Liang et al. (2009) details dynamic and static

analysis methods of existing PES. The paper also

enumerates several unsolved issues in this area such

as security, algorithms for automatic generation of

test data in dynamic analysis and low accuracy and

precision of correctness in static analysis. Finally the

authors claim as new directions in the PES

development the content standardization.

Ihantola et al. (2010) gather information on PES

from 2006 to 2010 and discuss their major features

such as tests definition, resubmission policies and

security features. The author expects new research to

emerge from the following fields: integration of

automatic assessment on LMS and automatic

assessment of web applications.

Romli et al. (2010) enumerate approaches for

automatic programming assessment, test data

generation and integration of both. The authors

conclude that there is a lack of use of existing test

data generation techniques (commonly used to test

software) in the scope of automatic programming

assessment. The same survey made an exhaustive

study on 41 assessment tools that appeared in the

last 50 years focusing on the evaluation methods and

test data generation techniques used. Dynamic

analysis is the most used method to assess programs

with 74% of the tools studied using it. This is

explained since program correctness is the most

important quality factor while evaluating a program.
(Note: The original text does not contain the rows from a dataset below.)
/-- R409 to R415, R424: a burst that its port admits takes one contribution more, and the last one of a bucket of one burst writes the bucket's results to SUM; one that
is not admitted is refused, and offered again later; a group that waits too long becomes FAILED, and its REDUCEs end. -/
def Obligations.BurstsAreSummedAtTheirPort : Prop :=
  (∀ (s : State) (x num source : Nat) (g : Group) (b : InBucket) (j m : Nat) (l : LayerLayout) (c : Contribution), s.group? num = some g →
    g.failed = false → source < g.size →
    (s.coll.inbound.find? fun b => b.crc == g.crc && b.src == g.rankOf source) = some b → g.find b.bucket = some (j, l, m) →
    l.xdie = x → b.bucket % g.size = g.me → Quiet s →
    let u := b.admitted
    let port := s.portOf l m u
    let now := (Group.own? s g b.bucket).rounds
    let round := now + (s.coll.portBursts.filter fun q =>
      q.group == num && q.bucket == b.bucket && q.burst == u && q.got.any fun k => k.source == source).length
    let p := (s.portBurst? num round b.bucket u).getD ⟨port.1, port.2, num, round, b.bucket, u, [], none⟩
    u < l.burstsIn m → b.contribution g source (l.blocksIn m) u = some c →
    let free := s.admits g p c
    ∀ k ∈ [(Instr.accumulateBurst x num source, false), (.burstReoffer x num source, true)],
      s.coll.refused.contains (num, source) = k.2 →
      (free = false → ∃ t, exec k.1 s = .next t
        ∧ t.coll = { s.coll with refused := if k.2 then s.coll.refused else s.coll.refused ++ [(num, source)] }
        ∧ t.mem = s.mem ∧ t.clusters = s.clusters ∧ t.bar0 = s.bar0 ∧ t.carrels = s.carrels ∧ t.update = s.update)
      ∧ (free = true → c.aborted = false → p.suspended = none →
          ∀ sp o, Maps s .device .atomic (l.burstVa m u) (min 16 (l.elementsIn m - 16 * u) * l.resBytes) sp o →
          (p.got.length + 1 < g.size → ∃ t, exec k.1 s = .next t ∧ t.portBurst? num round b.bucket u = some { p with got := p.got ++ [c] }
            ∧ (num, source) ∉ t.coll.refused ∧ t.coll.groups = s.coll.groups
            ∧ (u + 1 = l.burstsIn m → t.coll.inbound = s.coll.inbound.erase b) ∧ t.clusters = s.clusters ∧ t.update = s.update
            ∧ (round = now → t.coll.own = s.coll.own ∧ t.mem = s.mem ∧ t.bar0 = s.bar0 ∧ t.carrels = s.carrels))
          ∧ (Clean s → p.got.length + 1 = g.size → l.burstsIn m = 1 → round = now →
              (∀ q ∈ s.coll.portBursts, q.group = num → q.bucket = b.bucket → q.round = now) → (Group.own? s g b.bucket).aborted = false →
              (Group.own? s g b.bucket).written = [] → (∀ q ∈ p.got, q.aborted = false ∧ q.badLayout = false) →
              ∃ t, exec k.1 s = .next t ∧ Stored s t sp o (burstResult g l m u (p.got ++ [c])).bytes
                ∧ t.portBurst? num now b.bucket u = none ∧ (Group.own? t g b.bucket).rounds = now + 1
                ∧ t.coll.groups = s.coll.groups ∧ t.clusters = s.clusters ∧ t.update = s.update)))
  ∧ ∀ (s : State) (num : Nat) (g : Group), s.group? num = some g → g.timeoutMs ≠ 0 → g.failed = false → s.groupWaits g = true →
      ∃ t, exec (.groupTimeout num) s = .next t ∧ t.group? num = some { g with failed := true } ∧ t.coll.inbound = s.coll.inbound
        ∧ ∀ x c, t.consort? x = some c → (∀ w ∈ c.queue, reducesGroup num w.desc = false) ∧ (∀ op, c.active = some op → op.group ≠ num)
            ∧ ∀ op ∈ c.running, op.group = num → op.ended = some ⟨0x0141, 0⟩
In dynamic analysis the test data assumes a relevant

role. The process of creating tests can be labour

demanding. Manual generation is time-consuming

and error-prone and seldom covers the potential

range of a program. In spite of these issues, the

study shows that the most used method for feed the

assessment systems with test data is through manual

data entry. This is due to the complexity inherent to

the automatic generation of test data.

Beyond these facets, all above surveys stated the

need for interoperability and security on PES. The

former can be achieved by the creation and adoption

of content and communication standards. The latter

is a well-know issue that should not be overlooked

and can be addressed by the use of secure

environments (sandbox) to execute untested code

and algorithms to filter out malicious code.

3 INTEROPERABILITY

ANALYSIS

Based on the previous section, we conclude that

interoperability is the main trend on PES. Moreover,

PROGRAMMINGEXERCISESEVALUATIONSYSTEMS-AnInteroperabilitySurvey

this topic was never analysed in the above surveys.

Thus, we decided to survey existing PES regarding

their interoperability features. Given the multiplicity

of systems found we apply a multi-criteria approach

for the selection of tools based on its effective use.
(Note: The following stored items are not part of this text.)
/-! ## send -/

@[simp] theorem State.send_fuses (s : State) (t : Tlp) : (s.send t).fuses = s.fuses := rfl
@[simp] theorem State.send_pins (s : State) (t : Tlp) : (s.send t).pins = s.pins := rfl
@[simp] theorem State.send_cfg (s : State) (t : Tlp) : (s.send t).cfg = s.cfg := rfl
@[simp] theorem State.send_bar0 (s : State) (t : Tlp) : (s.send t).bar0 = s.bar0 := rfl
@[simp] theorem State.send_carrels (s : State) (t : Tlp) : (s.send t).carrels = s.carrels := rfl
@[simp] theorem State.send_session (s : State) (t : Tlp) : (s.send t).session = s.session := rfl
@[simp] theorem State.send_fw (s : State) (t : Tlp) : (s.send t).fw = s.fw := rfl
@[simp] theorem State.send_catalogue (s : State) (t : Tlp) : (s.send t).catalogue = s.catalogue := rfl
@[simp] theorem State.send_phys (s : State) (t : Tlp) : (s.send t).phys = s.phys := rfl
@[simp] theorem State.send_ledger (s : State) (t : Tlp) : (s.send t).ledger = s.ledger := rfl
@[simp] theorem State.send_mem (s : State) (t : Tlp) : (s.send t).mem = s.mem := rfl
@[simp] theorem State.send_memStacks (s : State) (t : Tlp) : (s.send t).memStacks = s.memStacks := rfl
@[simp] theorem State.send_tr (s : State) (t : Tlp) : (s.send t).tr = s.tr := rfl
@[simp] theorem State.send_queues (s : State) (t : Tlp) : (s.send t).queues = s.queues := rfl
@[simp] theorem State.send_clusters (s : State) (t : Tlp) : (s.send t).clusters = s.clusters := rfl
@[simp] theorem State.send_conv (s : State) (t : Tlp) : (s.send t).conv = s.conv := rfl
@[simp] theorem State.send_routers (s : State) (t : Tlp) : (s.send t).routers = s.routers := rfl
@[simp] theorem State.send_routing (s : State) (t : Tlp) : (s.send t).routing = s.routing := rfl
@[simp] theorem State.send_dma (s : State) (t : Tlp) : (s.send t).dma = s.dma := rfl
@[simp] theorem State.send_hostReads (s : State) (t : Tlp) : (s.send t).hostReads = s.hostReads := rfl
@[simp] theorem State.send_faults (s : State) (t : Tlp) : (s.send t).faults = s.faults := rfl
@[simp] theorem State.send_faultWait (s : State) (t : Tlp) : (s.send t).faultWait = s.faultWait := rfl
@[simp] theorem State.send_faultSeq (s : State) (t : Tlp) : (s.send t).faultSeq = s.faultSeq := rfl
@[simp] theorem State.send_tables (s : State) (t : Tlp) : (s.send t).tables = s.tables := rfl
@[simp] theorem State.send_policies (s : State) (t : Tlp) : (s.send t).policies = s.policies := rfl
@[simp] theorem State.send_consorts (s : State) (t : Tlp) : (s.send t).consorts = s.consorts := rfl
@[simp] theorem State.send_coll (s : State) (t : Tlp) : (s.send t).coll = s.coll := rfl
@[simp] theorem State.send_update (s : State) (t : Tlp) : (s.send t).update = s.update := rfl
@[simp] theorem State.send_ww (s : State) (t : Tlp) : (s.send t).ww = s.ww := rfl
@[simp] theorem State.send_power (s : State) (t : Tlp) : (s.send t).power = s.power := rfl
@[simp] theorem State.send_injections (s : State) (t : Tlp) : (s.send t).injections = s.injections := rfl
@[simp] theorem State.send_spine (s : State) (t : Tlp) : (s.send t).spine = s.spine := rfl
@[simp] theorem State.send_host (s : State) (t : Tlp) : (s.send t).host = s.host := rfl
@[simp] theorem State.send_nextUid (s : State) (t : Tlp) : (s.send t).nextUid = s.nextUid := rfl
@[simp] theorem State.send_freeCtr (s : State) (t : Tlp) : (s.send t).freeCtr = s.freeCtr := rfl
@[simp] theorem State.send_pending (s : State) (t : Tlp) : (s.send t).pending = s.pending := rfl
The tools should be flexible enough to allow the

configuration of exercises and the management of

users. The former covers not only the selection of

existing exercises on the evaluation tool but also the

support for adding new exercises. The latter refers to

the support of the tool for select users that will solve

the exercises.

With this multi-criteria approach we selected 15

tools. After the selection of the tools, we applied an

iterative process to identify which facets (current

subsections) will be used to verify the

interoperability maturity level of the selected tools.
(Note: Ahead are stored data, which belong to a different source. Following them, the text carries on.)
theorem witness_RoutesRunWaitOrAreRefused :
    let w := work (routeDesc 0 0)
    let w1 := work (routeDesc 0 1)
    let x := RouteDesc.of (routeDesc 0 0)
    let s := router [] [w] [] 1
    s.router? 0 = some ⟨[w], [], none⟩ ∧ s.enginesRun = true ∧ s.mayStart w = true ∧ routeBad w.desc (s.expertsOf w.desc) = none ∧ x.mode = 0
      ∧ s.layerRecord x.layer = some (routeRec 1 0) ∧ (router [] [w] [entry 1] 1).flowExists x = true ∧ s.flowExists x = false
      ∧ (router [] [w1] [] 1).flowExists (RouteDesc.of w1.desc) = false ∧ (router [] [w1] [] 1).mustWait (RouteDesc.of w1.desc) = true
      ∧ routeBad w1.desc (s.expertsOf w1.desc) = none ∧ (router (List.replicate 16 w) [w1] [] 1).router? 0 = some ⟨[w1], List.replicate 16 w, none⟩
      ∧ s.mustWait x = false ∧ (router [] [w] [] 0).routing.free < x.tokens ∧ x.tokens ≤ s.routing.free ∧ FlowRoom s
      ∧ s.routing.spillEntries = 0 ∧ Clean s ∧ layerBad s.fuses.part (routeRec 1 0) = false ∧ (LayerRec.of (routeRec 1 0)).experts ≠ 0
      ∧ (router [w] [] [] 1).router? 0 = some ⟨[], [w], none⟩ := by
  unfold Clean FlowRoom; and_intros <;> decide +kernel

theorem witness_RecallsReadAndReleasesFree :
    (∀ m ∈ [1, 2],
        let w := work (routeDesc m 0)
        let s := router [] [w] [] 1
        s.router? 0 = some ⟨[w], [], none⟩ ∧ s.enginesRun = true ∧ s.mayStart w = true ∧ routeBad w.desc (s.expertsOf w.desc) = none
          ∧ (RouteDesc.of w.desc).mode = m ∧ s.layerRecord (RouteDesc.of w.desc).layer = some (routeRec 1 0))
      ∧ (let w := work (routeDesc 1 0); let s := router [] [w] [entry 1] 1; let x := RouteDesc.of w.desc;
        TableSound s x ∧ (s.entryOf x 0).isSome = true ∧ Clean s ∧ (LayerRec.of (routeRec 1 0)).k ≠ 0
          ∧ (∀ f ∈ s.routing.table, f.layer = x.layer → f.k = (LayerRec.of (routeRec 1 0)).k)
          ∧ Maps s .device .write x.combine (4 * (x.tokens * (LayerRec.of (routeRec 1 0)).k)) .loc 0x1400) := by
  refine ⟨by decide +kernel, ⟨by decide +kernel, by decide +kernel, by decide +kernel, fun f hf g hg _ _ _ =>
    (List.mem_singleton.1 hf).trans (List.mem_singleton.1 hg).symm⟩, by decide +kernel, by unfold Clean; decide +kernel, by decide +kernel,
    by decide +kernel, by unfold Maps Lands; decide +kernel⟩

/-! Collectives and updates -/

theorem no_reduces (s : State) (h : s.consorts.flatMap ConsortEngine.begun = []) (h' : s.coll.held = []) : Quiet s := by
  refine ⟨?_, h'⟩
  simp [State.reduces, h]

theorem one_reduce (s : State) (op : ReduceOp) (h : s.consorts.flatMap ConsortEngine.begun = [op]) : s.reduces = [op] := by
  simp [State.reduces, h]

/-- Group 0 of two members, ranks 0 and 1; this device is member me. -/
def group2 (me : Nat) : Group :=
  ⟨0, 1, leBytes 4 2 ++ zeros 12 ++ leBytes 4 0 ++ leBytes 4 1, [(0, 0), (1, 0)], me, 100, some [layerRec], 0, 0, [], false, []⟩

def reducing (g : Group) (d : List Byte) : State :=
  { mapped with coll := { up.coll with groups := [g] }, consorts := up.consorts.modify 0 fun _ => ⟨[work d], none, []⟩ }
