-- ==== Sys2Proof/Laws/Item.lean ====
section
/-!
SUPPORT. The laws of the item-slot codec (42_item_slot.md rules R151 to R156).
-/

namespace Sys2Proof.Machine

@[simp] theorem itemEncode_length (id : BitVec 16) : (itemEncode id).length = 3 := rfl

theorem low_toNat (id : BitVec 16) : (id.extractLsb' 0 8).toNat = id.toNat % 256 := by
  simp [BitVec.extractLsb'_toNat]

theorem high_toNat (id : BitVec 16) : (id.extractLsb' 8 8).toNat = id.toNat / 256 := by
  have := id.isLt
  simp only [BitVec.extractLsb'_toNat, Nat.shiftRight_eq_div_pow]
  omega

/-- The slot value of an id (R152). -/
theorem be_itemEncode (id : BitVec 16) : be (itemEncode id) = id.toNat % 256 * 2 ^ 16 + id.toNat / 256 * 2 ^ 8 := by
  simp only [be, itemEncode, List.foldl_cons, List.foldl_nil, low_toNat, high_toNat]
  have : (0x00 : Byte).toNat = 0 := rfl
  omega

/-- The id of a slot: s1 * 256 + s0 (R153). -/
theorem itemDecode_toNat (s0 s1 s2 : Byte) : (itemDecode [s0, s1, s2]).toNat = s1.toNat * 256 + s0.toNat := by
  have := s0.isLt
  simp only [itemDecode, List.getD_cons_succ, List.getD_cons_zero, BitVec.toNat_append]
  rw [← Nat.shiftLeft_add_eq_or_of_lt this, Nat.shiftLeft_eq]

/-- Decode of encode is the identity on ids (R156). -/
theorem itemDecode_itemEncode (id : BitVec 16) : itemDecode (itemEncode id) = id := by
  refine BitVec.eq_of_toNat_eq ?_
  rw [itemEncode, itemDecode_toNat, low_toNat, high_toNat]
  omega

/-- Encode of decode keeps a slot but for its reserved byte (R156). -/
theorem itemEncode_itemDecode (s0 s1 s2 : Byte) : itemEncode (itemDecode [s0, s1, s2]) = [s0, s1, 0] := by
  have h0 := s0.isLt
  have h1 := s1.isLt
  have hl : (itemDecode [s0, s1, s2]).extractLsb' 0 8 = s0 := by
    refine BitVec.eq_of_toNat_eq ?_
    rw [low_toNat, itemDecode_toNat]
    omega
  have hh : (itemDecode [s0, s1, s2]).extractLsb' 8 8 = s1 := by
    refine BitVec.eq_of_toNat_eq ?_
    rw [high_toNat, itemDecode_toNat]
    omega
  rw [itemEncode, hl, hh]

end Sys2Proof.Machine
end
We began with an initial set of facets based on the

issues and trends raised on the previous surveys in

conjunction with our background in working with

interoperability on automated assessment. Then, we

read the published papers of the tools and consult

their official websites and revised the facets. Figure

1 shows the selected facets.

These facets are also synchronized with the main

objective of a typical automatic evaluation system -

to evaluate a user’s attempt to solve a

programming exercise and produce an assessment

result. Each facet includes three interoperability

maturity levels:

Level 0 - manual configuration of data;

Level 1 - data import/export;

Level 2 - services invocation.

Figure 1: Interoperability facets of PES.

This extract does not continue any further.